Pure Fruit bars have just 40 calories, which is a plus. But let’s be honest. They’ve got added sugar, so they’re not pure fruit. As for the antioxidants, the company wouldn’t tell us how much (or, more likely, how little) pomegranate juice you get in the Pure Fruit Pomegranate Blends. And while vitamin C is an antioxidant, so far there’s no good evidence that it prevents heart disease, cancer, or other illness.

Pure Fruit isn’t alone.
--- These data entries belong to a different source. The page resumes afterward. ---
/-- A request whose duplicate is executed afresh (R369). -/
def freshType (r : Req) : Bool := !journaledType r.type && !readsRc r

/-- A duplicate (R368, R369): answered from the journal, or executed afresh. -/
def serveDup (h : Hdr) (r : Req) (a : Ans) (s : State) : State :=
  let s1 := s.incS R.JNL_SCNT_DUPS [h.session]
  if freshType r then
    let q := attempt h r s1
    match q.1 with
    | .now b => sendAnswer h true b q.2
    | .later => q.2
    | .full => sendAnswer h true (rejOf r.type rJournalFull 0) q.2
  else sendAnswer h true a s1

/-- The request is a copy of the one whose answer is not formed yet (R368). -/
def isLate (s : State) (h : Hdr) : Bool :=
  match (sessGet s h.session).late with
  | some (g, _) => g.seq == h.seq
  | none => false

/-- Sequence handling (R368). -/
def bySeq (h : Hdr) (r : Req) (s : State) : State :=
  let k := h.session
  let v := sessGet s k
  let d := (h.seq + 2 ^ 32 - s.rd R.JNL_SESS_NEXT [k]) % 2 ^ 32
  if isLate s h then sessPut s k { v with held := v.held ++ [(h.seq, h, r)] }
  else if d = 0 then drainHeld 16 k (serve h r s)
  else if d < 16 then sessPut s k { v with held := v.held ++ [(h.seq, h, r)] }
  else if d < 2 ^ 31 then s.incS R.JNL_SCNT_GAPDROP [k]
  else match v.window.find? fun x => x.1 == h.seq with
    | some x => serveDup h x.2.1 x.2.2 s
    | none => sendAnswer h false (staleOf r.type) (s.incS R.JNL_SCNT_STALE [k])

/-- The oldest KCP frame of the port is the request: its arrival stamp (R337). -/
def kcpStamp (s : State) (p default : Nat) : Nat :=
  match (portGet s p).kcp with
  | x :: _ => x.stamp
  | [] => default

/-- A request is read from its port's KCP ring: addressee (R363), session (R367), TAG (R365), sequence. With the ring empty there is none to
read (R336). -/
def kcp (h0 : Hdr) (r0 : Req) (s : State) : State :=
  let h := normHdr h0
  if !kcpUp s ∨ (portGet s h.port).kcp.isEmpty then s
  else
    let r := h.odd.getD r0
    let s1 := drainHeld 16 h.session (takeRing h.port 0 s)
    if h.mid ≠ s1.rd R.GLB_MID_MID [] then cntUp h.port 10 s1
    else if h.session = 0 ∨ !sessOpen s1 h.session then sendAnswer h false (rejOf r.type rSessionInvalid 0) s1
    else if !h.tagOk then sendAnswer h false (rejOf r.type rSignature 0) (sigFail h.session s1)
    else modeTick (bySeq h r s1)

/-! The requests as commands. -/

/-- An OPEN is rejected: journaled before it is answered (R366, R369). -/
def rejectOpen (h : Hdr) (reason : Nat) (s : State) : State :=
  let j := journalTakes h s
  if j.1 then sendAnswer h false (rejOf 0x01 reason 0) (rejected h 0x01 reason 0 j.2)
  else sendAnswer h false (rejOf 0x01 rJournalFull 0) j.2

/-- OPEN (R363 to R367): carries no TAG and consumes no SEQ. -/
def kcpOpen (h0 : Hdr) (slot : Nat) (resume planobs : Bool) (openId : Nat) (sigOk : Bool) (key modNonce : Nat) (s : State) :
    State :=
  let h := normHdr h0
  if h.odd.isSome then kcp h0 .close s
  else if !kcpUp s ∨ (portGet s h.port).kcp.isEmpty then s
  else
    let s1 := takeRing h.port 0 s
    let k := h.session
    let v := sessGet s1 k
    let rej (x : Nat) (t : State) : State := rejectOpen h x t
    if h.mid ≠ s1.rd R.GLB_MID_MID [] then cntUp h.port 10 s1
    else if badHdr h ∨ 30 < slot then rej rMalformed s1
    else if k = 0 then rej rSessionInvalid s1
    else if !s1.flag R.JNL_HKEY_VALID [slot] then rej rNotPermitted s1
    else if !sigOk then rej rSignature (sigFail k s1)
    else if sessOpen s1 k ∧ s1.rd R.JNL_SESS_KEYSLOT [k] ≠ slot then rej rSessionInvalid s1
    else if v.openAns.type ≠ 0 ∧ v.openId = openId then sendAnswer h true v.openAns s1
    else
      let j := journalTakes h s1
      modeTick (if j.1 then acceptOpen h slot resume planobs openId key modNonce j.2
        else sendAnswer h false (rejOf 0x01 rJournalFull 0) j.2)

def execOpenSession (h : Hdr) (slot : Nat) (resume planobs : Bool) (openId : Nat) (sigOk : Bool) (key modNonce : Nat)
    (s : State) : Host.Outcome State Fault Refusal :=
  .next (kcpOpen h slot resume planobs openId sigOk key modNonce s)

/-- CLOSE (R366, R367). -/
def execCloseSession (h : Hdr) (s : State) : Host.Outcome State Fault Refusal := .next (kcp h .close s)

/-- SESSION_IDLE_TIMEOUT (R367, R387): IDLE_T seconds without a valid request, out of RESET. -/
def execSessionIdleTimeout (session : Nat) (s : State) : Host.Outcome State Fault Refusal :=
  .next (
    let k := session % 32
    if k = 0 ∨ !sessOpen s k ∨ !kcpUp s ∨ !jnlReady s then s
    else closeSess k (sessEntry (ownHdr k) 0 2 k (s.rd R.JNL_SESS_KEYSLOT [k]) (s.rd R.JNL_SESS_RIGHTS [k]) (sessGet s k).key s))

/-- REORDER_TIMEOUT (R368): held for 2 ms. A copy of the request whose answer is not formed yet waits for it. -/
def execReorderTimeout (session seq : Nat) (s : State) : Host.Outcome State Fault Refusal :=
  .next (
    let k := session % 32
    let v := sessGet s k
    if (v.late.any fun x => x.1.seq == seq) || (v.window.any fun x => x.1 == seq) || !(v.held.any fun x => x.1 == seq) then s
    else (sessPut s k { v with held := v.held.filter fun x => x.1 != seq }).incS R.JNL_SCNT_GAPDROP [k])

/-- READ (R370). -/
def execReadWords (h : Hdr) (count mode : Nat) (addrs : List Nat) (s : State) : Host.Outcome State Fault Refusal :=
  .next (kcp h (.read count mode addrs) s)

/-- WRITE (R371). -/
def execWriteWords (h : Hdr) (items : List (Nat × Nat × Nat)) (s : State) : Host.Outcome State Fault Refusal :=
  .next (kcp h (.write items) s)

/-- ATTEST (R377). -/
def execAttest (h : Hdr) (nonce : Nat) (s : State) : Host.Outcome State Fault Refusal := .next (kcp h (.attest nonce) s)

/-- JREAD (R381). -/
def execJread (h : Hdr) (jseq count : Nat) (s : State) : Host.Outcome State Fault Refusal := .next (kcp h (.jread jseq count) s)

/-- EVENT (R213): `arrival` is its stamp unless the frame waits in the ring (R337). -/
def execSubmitEvent (h : Hdr) (e : EvReq) (arrival : Nat) (s : State) : Host.Outcome State Fault Refusal :=
  .next (kcp h (.event e (kcpStamp s (h.port % 2) arrival)) s)

/-- CANCEL (R229). -/
def execCancelEvent (h : Hdr) (session sseq : Nat) (s : State) : Host.Outcome State Fault Refusal :=
  .next (kcp h (.cancel session sseq) s)

/-- QUERY (R466). -/
def execQueryEvent (h : Hdr) (key session num : Nat) (s : State) : Host.Outcome State Fault Refusal :=
  .next (kcp h (.query key session num) s)

/-- GROUP_COMMIT (R231). -/
def execGroupCommit (h : Hdr) (gid members instant : Nat) (sig : GSig) (s : State) : Host.Outcome State Fault Refusal :=
  .next (kcp h (.groupCommit gid members instant sig) s)

/-- GROUP_ABORT (R231). -/
def execGroupAbort (h : Hdr) (gid : Nat) (s : State) : Host.Outcome State Fault Refusal := .next (kcp h (.groupAbort gid) s)

/-- SET_RESTING (R372). -/
def execSetResting (h : Hdr) (arg : Nat) (s : State) : Host.Outcome State Fault Refusal := .next (kcp h (.mode 1 arg 0) s)

/-- ENTER_MAINTAIN (R372). -/
def execEnterMaintain (h : Hdr) (s : State) : Host.Outcome State Fault Refusal := .next (kcp h (.mode 2 0 0) s)

/-- LEAVE_MAINTAIN (R303, R372). -/
def execLeaveMaintain (h : Hdr) (s : State) : Host.Outcome State Fault Refusal := .next (kcp h (.mode 3 0 0) s)

/-- RECALIBRATE (R23, R372). -/
def execRecalibrate (h : Hdr) (s : State) : Host.Outcome State Fault Refusal := .next (kcp h (.mode 4 0 0) s)

/-- SNAPSHOT_TRIGGER (R433, R436). -/
def execSnapshotTrigger (h : Hdr) (s : State) : Host.Outcome State Fault Refusal := .next (kcp h (.snapshot 1 0) s)

/-- SNAPSHOT_SCHEDULE (R434, R436). -/
def execSnapshotSchedule (h : Hdr) (instant : Nat) (s : State) : Host.Outcome State Fault Refusal :=
  .next (kcp h (.snapshot 2 instant) s)

/-- SNAPSHOT_CANCEL_SCHEDULE (R436). -/
def execSnapshotCancelSchedule (h : Hdr) (s : State) : Host.Outcome State Fault Refusal := .next (kcp h (.snapshot 3 0) s)

/-- SNAPSHOT_RELEASE (R434). -/
def execSnapshotRelease (h : Hdr) (s : State) : Host.Outcome State Fault Refusal := .next (kcp h (.snapshot 4 0) s)

/-- SNAPSHOT_EXPORT (R436). -/
def execSnapshotExport (h : Hdr) (s : State) : Host.Outcome State Fault Refusal := .next (kcp h (.snapshot 5 0) s)

/-- UPDATE_BEGIN (R399). -/
def execUpdateBegin (h : Hdr) (total : Nat) (s : State) : Host.Outcome State Fault Refusal := .next (kcp h (.updBegin total) s)

/-- UPDATE_DATA (R399). -/
def execUpdateData (h : Hdr) (offset len digest : Nat) (differs : Bool) (s : State) : Host.Outcome State Fault Refusal :=
  .next (kcp h (.updData offset len digest differs) s)

/-- UPDATE_FINISH (R399). -/
def execUpdateFinish (h : Hdr) (content : Option Image) (s : State) : Host.Outcome State Fault Refusal :=
  .next (kcp h (.updFinish content) s)

/-- UPDATE_ACTIVATE (R399, R400). -/
def execUpdateActivate (h : Hdr) (how : Nat) (s : State) : Host.Outcome State Fault Refusal := .next (kcp h (.updActivate how) s)

/-- UPDATE_ABANDON (R399). -/
def execUpdateAbandon (h : Hdr) (s : State) : Host.Outcome State Fault Refusal := .next (kcp h .updAbandon s)

end Sys2Proof.Machine
end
Dreyer’s or Edy’s Antioxidant Fruit Bars boast that they’re “made with super fruits.” But there’s little evidence that elderberry and black currant juice concentrates are more “super” than other concentrates. And so far, only two preliminary studies in people suggest that pomegranate juice may slow prostate cancer or heart disease. So don’t assume that the juice—much less a frozen sugar-and-fruit concoction—can save your life.

If fruit appears above sugar in the ingredient list (as it does in Whole Fruit Strawberry and Mango), don’t be impressed. When a bar contains different kinds of sugar—say, table sugar and corn syrup solids—they’re listed separately, so each appears after fruit. If the sugars were lumped together, they might be listed first.